The developer interest form reveals OpenAI's true ambitions, targeting everyone from tiny startups with 1,000 weekly users to massive platforms with over 100 million users. They're not just building an identity service—they're constructing a digital panopticon where they can monitor user behavior across every connected application.
For marketing professionals, "Sign in with ChatGPT" represents a fundamental shift in data control that should set off every alarm bell you have. Once OpenAI becomes the identity layer for your customer interactions, they effectively become the middleman in your customer relationships.
Consider the implications: OpenAI would know which of your customers are also using your competitors' services, how engaged they are with different types of content, and could potentially use this information to compete directly with your business. They're already expanding into search, e-commerce, and other consumer services—giving them identity control is like handing over your customer database to a direct competitor.
The terms of service for "Sign in with ChatGPT" haven't been published yet, but based on OpenAI's track record, expect broad data usage rights and minimal user control. The Codex CLI implementation already shows concerning patterns: automatic API key generation, unclear data sharing policies, and integration points that are difficult for users to fully understand or control.
OpenAI is selling "Sign in with ChatGPT" as user convenience, but the real beneficiaries are OpenAI and the companies that integrate with their platform. Users get marginally easier login flows in exchange for surrendering control over their digital identity to a company with a demonstrated inability to protect sensitive information.
The security framework and data policies governing ChatGPT credentials for third-party sign-ins haven't been disclosed. Given OpenAI's history of privacy negligence, expecting robust protections is wishful thinking at best, willful ignorance at worst.

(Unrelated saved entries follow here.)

@[simp] theorem respond_le (c : Code) (d : ResultData) (s : State) :
    (respond c d s).le = s.le := by cases s; rfl

@[simp] theorem respond_clk (c : Code) (d : ResultData) (s : State) :
    (respond c d s).clk = s.clk := by cases s; rfl

@[simp] theorem respond_dataOut (c : Code) (d : ResultData) (s : State) :
    (respond c d s).dataOut = s.dataOut := by cases s; rfl

@[simp] theorem respond_response (c : Code) (d : ResultData) (s : State) :
    (respond c d s).response = ⟨statusByte c, d⟩ := by cases s; rfl

@[simp] theorem respond_chip (c : Code) (d : ResultData) (s : State) :
    (respond c d s).chip = s.chip := by cases s; rfl

@[simp] theorem respond_chipRb (c : Code) (d : ResultData) (s : State) :
    (respond c d s).chipRb = s.chipRb := by cases s; rfl

@[simp] theorem respond_pinTrace (c : Code) (d : ResultData) (s : State) :
    (respond c d s).pinTrace = s.pinTrace := by cases s; rfl

@[simp] theorem respond_errorSeen (c : Code) (d : ResultData) (s : State) :
    (respond c d s).errorSeen = (s.errorSeen || c != .ok) := by cases s; rfl

@[simp] theorem respond_dataIn (c : Code) (d : ResultData) (s : State) :
    (respond c d s).dataIn = s.dataIn := by cases s; rfl

@[simp] theorem respond_ldIn (c : Code) (d : ResultData) (s : State) :
    (respond c d s).ldIn = s.ldIn := by cases s; rfl

@[simp] theorem respond_offers (c : Code) (d : ResultData) (s : State) :
    (respond c d s).offers = s.offers := by cases s; rfl

@[simp] theorem raiseError_regs (c : Code) (s : State) :
    (raiseError c s).regs = s.regs := by cases s; rfl

@[simp] theorem raiseError_fRef (c : Code) (s : State) :
    (raiseError c s).fRef = s.fRef := by cases s; rfl

@[simp] theorem raiseError_rdivS (c : Code) (s : State) :
    (raiseError c s).rdivS = s.rdivS := by cases s; rfl

@[simp] theorem raiseError_fPfd (c : Code) (s : State) :
    (raiseError c s).fPfd = s.fPfd := by cases s; rfl

@[simp] theorem raiseError_fTarget (c : Code) (s : State) :
    (raiseError c s).fTarget = s.fTarget := by cases s; rfl

@[simp] theorem raiseError_status (c : Code) (s : State) :
    (raiseError c s).status = statusByte c := by cases s; rfl

@[simp] theorem raiseError_busy (c : Code) (s : State) :
    (raiseError c s).busy = false := by cases s; rfl

@[simp] theorem raiseError_seq (c : Code) (s : State) :
    (raiseError c s).seq = .idle := by cases s; rfl

@[simp] theorem raiseError_le (c : Code) (s : State) :
    (raiseError c s).le = s.le := by cases s; rfl

@[simp] theorem raiseError_clk (c : Code) (s : State) :
    (raiseError c s).clk = s.clk := by cases s; rfl

@[simp] theorem raiseError_dataOut (c : Code) (s : State) :
    (raiseError c s).dataOut = s.dataOut := by cases s; rfl

@[simp] theorem raiseError_response (c : Code) (s : State) :
    (raiseError c s).response = ⟨statusByte c, 0⟩ := by cases s; rfl

@[simp] theorem raiseError_chip (c : Code) (s : State) :
    (raiseError c s).chip = s.chip := by cases s; rfl

@[simp] theorem raiseError_chipRb (c : Code) (s : State) :
    (raiseError c s).chipRb = s.chipRb := by cases s; rfl

@[simp] theorem raiseError_pinTrace (c : Code) (s : State) :
    (raiseError c s).pinTrace = s.pinTrace := by cases s; rfl

@[simp] theorem raiseError_errorSeen (c : Code) (s : State) :
    (raiseError c s).errorSeen = (s.errorSeen || c != .ok) := by cases s; rfl

@[simp] theorem raiseError_dataIn (c : Code) (s : State) :
    (raiseError c s).dataIn = s.dataIn := by cases s; rfl

@[simp] theorem raiseError_ldIn (c : Code) (s : State) :
    (raiseError c s).ldIn = s.ldIn := by cases s; rfl

@[simp] theorem raiseError_offers (c : Code) (s : State) :
    (raiseError c s).offers = s.offers := by cases s; rfl

@[simp] theorem resetEvent_regs (s : State) :
    (resetEvent s).regs = State.reset.regs := by cases s; rfl

@[simp] theorem resetEvent_fRef (s : State) :
    (resetEvent s).fRef = State.reset.fRef := by cases s; rfl

@[simp] theorem resetEvent_rdivS (s : State) :
    (resetEvent s).rdivS = State.reset.rdivS := by cases s; rfl

@[simp] theorem resetEvent_fPfd (s : State) :
    (resetEvent s).fPfd = State.reset.fPfd := by cases s; rfl

@[simp] theorem resetEvent_fTarget (s : State) :
    (resetEvent s).fTarget = State.reset.fTarget := by cases s; rfl

@[simp] theorem resetEvent_status (s : State) :
    (resetEvent s).status = State.reset.status := by cases s; rfl

@[simp] theorem resetEvent_busy (s : State) :
    (resetEvent s).busy = State.reset.busy := by cases s; rfl

@[simp] theorem resetEvent_seq (s : State) :
    (resetEvent s).seq = State.reset.seq := by cases s; rfl

@[simp] theorem resetEvent_le (s : State) :
    (resetEvent s).le = State.reset.le := by cases s; rfl

@[simp] theorem resetEvent_clk (s : State) :
    (resetEvent s).clk = State.reset.clk := by cases s; rfl

@[simp] theorem resetEvent_dataOut (s : State) :
    (resetEvent s).dataOut = State.reset.dataOut := by cases s; rfl

@[simp] theorem resetEvent_response (s : State) :
    (resetEvent s).response = State.reset.response := by cases s; rfl

@[simp] theorem resetEvent_chip (s : State) :
    (resetEvent s).chip = State.reset.chip := by cases s; rfl

@[simp] theorem resetEvent_chipRb (s : State) :
    (resetEvent s).chipRb = State.reset.chipRb := by cases s; rfl

@[simp] theorem resetEvent_pinTrace (s : State) :
    (resetEvent s).pinTrace = State.reset.pinTrace := by cases s; rfl

@[simp] theorem resetEvent_errorSeen (s : State) :
    (resetEvent s).errorSeen = State.reset.errorSeen := by cases s; rfl

@[simp] theorem resetEvent_dataIn (s : State) :
    (resetEvent s).dataIn = s.dataIn := by cases s; rfl

@[simp] theorem resetEvent_ldIn (s : State) :
    (resetEvent s).ldIn = s.ldIn := by cases s; rfl

@[simp] theorem resetEvent_offers (s : State) :
    (resetEvent s).offers = s.offers := by cases s; rfl

end Sys2Proof.Machine
end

This isn't innovation—it's exploitation disguised as convenience. OpenAI is leveraging their AI popularity to build a data collection empire that would make surveillance capitalism pioneers proud. They're asking users to trust them with their digital identity while providing zero evidence they deserve that trust.
"Sign in with ChatGPT" represents a broader problem in the AI industry: companies using flashy AI capabilities to mask traditional big tech power grabs. OpenAI isn't satisfied with being an AI research company—they want to control the pipes that connect users to digital services, giving them unprecedented visibility into online behavior.
The most insidious part? They're framing this expansion as natural evolution rather than aggressive market consolidation. "Sign in with ChatGPT" isn't about making users' lives easier—it's about making OpenAI indispensable to the entire internet ecosystem while accumulating data that makes their AI models more valuable and their competitive moats deeper.
Every marketer, business owner, and privacy-conscious individual should view "Sign in with ChatGPT" with extreme skepticism. We're watching a company with a terrible security track record attempt to position itself as the internet's identity provider. The only reasonable response is to refuse to participate in this digital surveillance expansion project.